(Dataset items)

*** Begin section ***

/-- Settles O12: the access decodes to the offset and the word, and the offset is no CMD. -/
theorem hostWriteThenReadBack : Obligations.HostWriteThenReadBack := by
  intro s addr o w rest ha ho hne hi
  refine ⟨_, step_of_registerWrite hi (decodedWrite_eq_some ha ho (wordOfBytes_bytesOfWord w)) hne,
    State.readRegister_writeRegister_same .., fun o' ho' => State.readRegister_writeRegister_of_ne _ w ho', ?_⟩
  have hhalf : w.setWidth 16 = w.extractLsb' 0 16 := BitVec.setWidth_eq_extractLsb' (by decide)
  have hclear (b : Bool) (k : Nat) : (b && !w.getLsbD k) = if w.getLsbD k = true then false else b := by
    cases w.getLsbD k <;> simp
  rw [State.writeRegister_eq, hhalf]
  by_cases hstatus : o = 0x1C
  · simp only [hstatus, if_true, true_and, Stream.clearSticky, hclear]
  · simp only [hstatus, if_false, false_and]

/-! ## Reset (R250 to R252) -/

/-- R8: one of two distinct places around a circle of `n`. -/
theorem add_one_add_mod_ne {n q : Nat} (x : Nat) (hq : q < n) (hn : 2 ≤ n) : (q + 1 + x % (n - 1)) % n ≠ q := by
  have hx : x % (n - 1) < n - 1 := Nat.mod_lt _ (by omega)
  obtain hlt | hge := Nat.lt_or_ge (q + 1 + x % (n - 1)) n
  · rw [Nat.mod_eq_of_lt hlt]
    omega
  · rw [Nat.mod_eq_sub_mod hge, Nat.mod_eq_of_lt (by omega)]
    omega

/-- R8: the parameters of `State.reset` meet the constraints. -/
theorem Config.params_wf : Config.params.wf := by
  have hseed := Config.regCountSeed.isLt
  have hcount : 2 ≤ Config.regCount := Nat.le_add_left 2 _
  have hhpl : Config.quirkHPL < Config.regCount := Nat.mod_lt _ (by omega)
  refine ⟨by show 1 ≤ Config.regCount; omega, ?_, Nat.mod_lt _ (by omega), hhpl, Nat.mod_lt _ (by omega),
    (add_one_add_mod_ne _ hhpl hcount).symm, by simp [Config.params]⟩
  show Config.regCountSeed.val + 2 ≤ 128
  omega

/-- Settles O15, invariant by invariant. -/
theorem resetStateIsGood : Obligations.ResetStateIsGood := by
  refine ⟨Config.params_wf, fun p hp => ?_⟩
  obtain ⟨-, -, -, -, -, -, hdefaults⟩ := id hp
  refine ⟨⟨hp, Stream.inv_atReset, ⟨rfl, rfl⟩, hdefaults, ⟨.nil, ?_⟩, rfl, ?_⟩, rfl⟩
  · exact fun a ha => absurd ha List.not_mem_nil
  · exact fun _ => nofun

/-- Settles O16: the move runs no command, and resets. -/
theorem resetInputRestoresResetState : Obligations.ResetInputRestoresResetState := by
  intro s codecPowerOn rest hi
  exact ⟨_, step_of_move hi rfl, ⟨rfl, rfl, rfl⟩, rfl⟩

/-- R101: what a word sends is appended to the trace. -/
theorem executeWord_trace {w : Word} {s t : State} (h : executeWord w s = .next t) : ∃ outs, t.trace = s.trace ++ outs := by
  obtain ⟨i, -, hx⟩ | ⟨r, -, hx⟩ := executeWord_cases w s
  · obtain ⟨outs, htrace, -⟩ := (exec_run (hx.symm.trans h)).outputs
    exact ⟨outs, htrace⟩
  · obtain rfl := Host.Outcome.next.inj (hx.symm.trans h)
    exact ⟨[], (List.append_nil _).symm⟩

/-- R251: a step whose move is a reset inside a command. -/
theorem step_of_resetDuring {s ran : State} {w : Word} {cut : Nat} {codecPowerOn : Bool} {rest : List Event}
    (hi : s.inputs = .resetDuring w cut codecPowerOn :: rest) (hran : executeWord w { s with inputs := rest } = .next ran) :
    step s = .next (State.abandon cut codecPowerOn { s with inputs := rest } ran) := by
  simp only [step, hi, fetchWord, hran, settleCommand]

/-- R251: for L3CC's state, the command that a reset cuts has not run. -/
theorem State.abandon_eq (cut : Nat) (codecPowerOn : Bool) (before ran : State) :
    State.abandon cut codecPowerOn before ran =
      { before.resetInput codecPowerOn with
        trace := before.trace ++ (ran.trace.drop before.trace.length).take cut ++ [.reset]
        linkFaultAt := ran.linkFaultAt
        modelFault := (before.emitAll ((ran.trace.drop before.trace.length).take cut)).modelFault } := by
  simp [State.abandon, State.resetInput]

/-- Settles O17: outputs change only the trace, the lines, the channel and the fault record, and a reset restores two of them. -/
theorem resetInsideCommandIsResetBefore : Obligations.ResetInsideCommandIsResetBefore := by
  intro s w cut codecPowerOn rest hi
  obtain ⟨ran, hran⟩ := executeWord_next w { s with inputs := rest }
  obtain ⟨outs, htrace⟩ := executeWord_trace hran
  refine ⟨_, _, ran, outs, step_of_resetDuring hi hran, step_of_move rfl rfl, ?_, hran, htrace, ?_⟩ <;>
    rw [State.abandon_eq]
  · rfl
  · rw [htrace, List.drop_left]

/-! ## The completion sequencer and the channel (R196 to R199, R232) -/

/-- R197: the next offset, where the sum does not wrap. -/
theorem Stream.nextOffset_eq {t : Stream} (h : t.offset.toNat + t.period.toNat < 2 ^ 32) :
    t.nextOffset =
      if t.size.toNat ≤ t.offset.toNat + t.period.toNat then 0 else BitVec.ofNat 32 (t.offset.toNat + t.period.toNat) := by
  have hsum : (t.offset + t.period).toNat = t.offset.toNat + t.period.toNat := by
    rw [BitVec.toNat_add, Nat.mod_eq_of_lt h]
  have hend : t.size ≤ t.offset + t.period ↔ t.size.toNat ≤ t.offset.toNat + t.period.toNat := by
    rw [BitVec.le_def, hsum]
  have hnext : BitVec.ofNat 32 (t.offset.toNat + t.period.toNat) = t.offset + t.period := by
    rw [← hsum, BitVec.ofNat_toNat, BitVec.setWidth_eq]
  simp only [Stream.nextOffset, hend, hnext]

/-- R196: the sequencer's turn with a completion delivered. -/
theorem step_of_delivered {s : State} {rest : List Event} {n : Nat}
    (hi : s.inputs = .complete :: rest ∨ (s.inputs = [] ∧ rest = [])) (hp : s.pending = n + 1) :
    step s = .next (State.takeCompletion { s with inputs := rest, pending := n }) := by
  rw [step_of_complete hi]
  simp [State.complete, State.setPending, hp]

/-- Settles O49: the sequencer's turn with nothing delivered, and with one completion that is effective. -/
theorem effectiveCompletion : Obligations.EffectiveCompletion := by
  intro s rest hi
  refine ⟨fun hp => (step_of_complete hi).trans (congrArg _ (if_pos hp)), fun n hp ho hn hsum => ?_⟩
  have helapsed : s.stream.elapsed + 1 = BitVec.ofNat 32 (s.stream.elapsed.toNat + 1) := by
    rw [BitVec.ofNat_add, BitVec.ofNat_toNat, BitVec.setWidth_eq]
    rfl
  have hturn := State.takeCompletion_effective { s with inputs := rest, pending := n } ho hn
  rw [step_of_delivered hi hp, hturn]
  simp only [Stream.advance, Stream.nextOffset_eq hsum, helapsed]

/-- R23: a sticky bit that a host write clears was written as 1 in STATUS. -/
theorem clearSticky_cleared {b : Bool} {w : Word} {k : Nat} (hb : b = true) (h : (b && !w.getLsbD k) = false) :
    w.getLsbD k = true := by
  subst hb
  simpa using h

/-- R199: outside reset a sticky bit is cleared only by a host write to STATUS. -/
theorem step_sticky {s t : State} (h : step s = .next t) (hreset : s.nextIsReset = false) :
    (s.stream.overrun = true → t.stream.overrun = false →
      ∃ addr bytes rest w, s.inputs = .write addr bytes :: rest ∧
        decodedWrite s.params addr bytes = some (0x1C, w) ∧ w.getLsbD 12 = true) ∧
    (s.stream.stray = true → t.stream.stray = false →
      ∃ addr bytes rest w, s.inputs = .write addr bytes :: rest ∧
        decodedWrite s.params addr bytes = some (0x1C, w) ∧ w.getLsbD 13 = true) := by
  obtain hk | ⟨addr, bytes, rest, o, w, u, hi, hw, hu, rfl⟩ := step_registers h hreset
  · exact ⟨fun hs ht => absurd (ht.symm.trans (hk.overrun hs)) Bool.false_ne_true,
      fun hs ht => absurd (ht.symm.trans (hk.stray hs)) Bool.false_ne_true⟩
  · rw [State.writeRegister_eq]
    by_cases ho : o = 0x1C
    · subst ho
      exact ⟨fun hs ht => ⟨addr, bytes, rest, w, hi, hw, clearSticky_cleared (hu.overrun hs) ht⟩,
        fun hs ht => ⟨addr, bytes, rest, w, hi, hw, clearSticky_cleared (hu.stray hs) ht⟩⟩
    · simp only [if_neg ho]
      exact ⟨fun hs ht => absurd (ht.symm.trans (hu.overrun hs)) Bool.false_ne_true,
        fun hs ht => absurd (ht.symm.trans (hu.stray hs)) Bool.false_ne_true⟩

/-- R253: while the stream is not open, a step that runs no command and is no reset is silent. -/
theorem step_closed_silent {s t : State} (h : step s = .next t) (hreset : s.nextIsReset = false)
    (ho : s.stream.opened = false) (hnone : s.nextCommand = none) : t.stream.opened = false ∧ t.trace = s.trace := by
  cases step_effect h with
  | reset p u hnext => exact absurd (hreset.symm.trans hnext) Bool.false_ne_true
  | quiet e _ hq =>
    refine ⟨hq.stream.opened.trans ho, ?_⟩
    cases hq.completion with
    | uncounted htrace => exact htrace
    | counted _ hopened => exact absurd (ho.symm.trans hopened) Bool.false_ne_true
  | command i rest hi => exact absurd (hnone.symm.trans hi) nofun

/-- Settles O50, by what the completion finds; after reset the stream is not open. -/
theorem droppedCompletions : Obligations.DroppedCompletions := by
  refine ⟨fun s rest n hi hp => ⟨fun ho => ?_, fun ho hn => ?_⟩, fun s t h hreset => ?_, fun p rest => ⟨rfl, ?_⟩⟩
  · exact (step_of_delivered hi hp).trans
      (congrArg _ (State.takeCompletion_stray { s with inputs := rest, pending := n } ho))
  · exact (step_of_delivered hi hp).trans
      (congrArg _ (State.takeCompletion_overrun { s with inputs := rest, pending := n } ho hn))
  · obtain ⟨hoverrun, hstray⟩ := step_sticky h hreset
    exact ⟨hoverrun, hstray, step_closed_silent h hreset⟩
  · exact ⟨_, step_of_move rfl rfl, (step_of_delivered (n := 0) (.inl rfl) rfl).trans
      (congrArg _ (State.takeCompletion_stray _ rfl))⟩

/-- Settles O51, by whether the channel's step is enabled. -/
theorem channelSignalsOnce : Obligations.ChannelSignalsOnce := by
  intro s rest
  refine ⟨fun hi => step_of_move hi rfl, fun hi ha => ?_, fun hi ha => ?_, fun hi hl => ?_, fun hi hl => ?_⟩ <;>
    rw [step_of_move hi rfl, State.move]
  · exact congrArg _ (if_pos ha)
  · exact congrArg _ (if_neg (by simp [ha]))
  · exact congrArg _ (if_pos hl)
  · exact congrArg _ (if_neg (by simp [hl]))

end Sys2Proof.Machine
end

section
/-! PROOF. The saturation of the PLL's fraction (43_pll.md R168). -/

namespace Sys2Proof.Machine

section
variable {sEff : Nat}

/-- R168: when the fraction rounds up to 2^24, in naturals. -/
theorem pllKfull_eq_two_pow_iff (target : Nat) (h : 0 < sEff) :
    pllKfull target sEff = 2 ^ 24 ↔ 2 ^ 25 * sEff ≤ 2 ^ 25 * (target % sEff) + sEff := by
  have hle := pllKfull_le target h
  have hge : 2 ^ 24 ≤ pllKfull target sEff ↔ 2 ^ 24 * (2 * sEff) ≤ 2 ^ 25 * (target % sEff) + sEff := by
    rw [pllKfull_eq_div target h]
    exact Nat.le_div_iff_mul_le (by omega)
  omega

/-- R168: the same, by the exact quotient. -/
theorem pllKfull_eq_two_pow_iff_quotient (target : Nat) (h : 0 < sEff) :
    pllKfull target sEff = 2 ^ 24 ↔ 1 - 1 / 2 ^ 25 ≤ ((target % sEff : ℕ) : ℚ) / (sEff : ℚ) := by
  have hpos : (0 : ℚ) < sEff := Nat.cast_pos.mpr h
  have hcast : 2 ^ 25 * sEff ≤ 2 ^ 25 * (target % sEff) + sEff ↔
      (2 ^ 25 * sEff : ℚ) ≤ 2 ^ 25 * ((target % sEff : ℕ) : ℚ) + sEff := by exact_mod_cast Iff.rfl
  rw [pllKfull_eq_two_pow_iff target h, hcast, le_div_iff₀ hpos]
  constructor <;> intro hle <;> linarith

*** End section ***

*What to do*.
Only these lines should appear in the reply: the one containing "(2 ^ 25 * sEff", the last line of the data, and all lines between them, each copied exactly.

*Response to the task*.
      (2 ^ 25 * sEff : ℚ) ≤ 2 ^ 25 * ((target % sEff : ℕ) : ℚ) + sEff := by exact_mod_cast Iff.rfl
  rw [pllKfull_eq_two_pow_iff target h, hcast, le_div_iff₀ hpos]
  constructor <;> intro hle <;> linarith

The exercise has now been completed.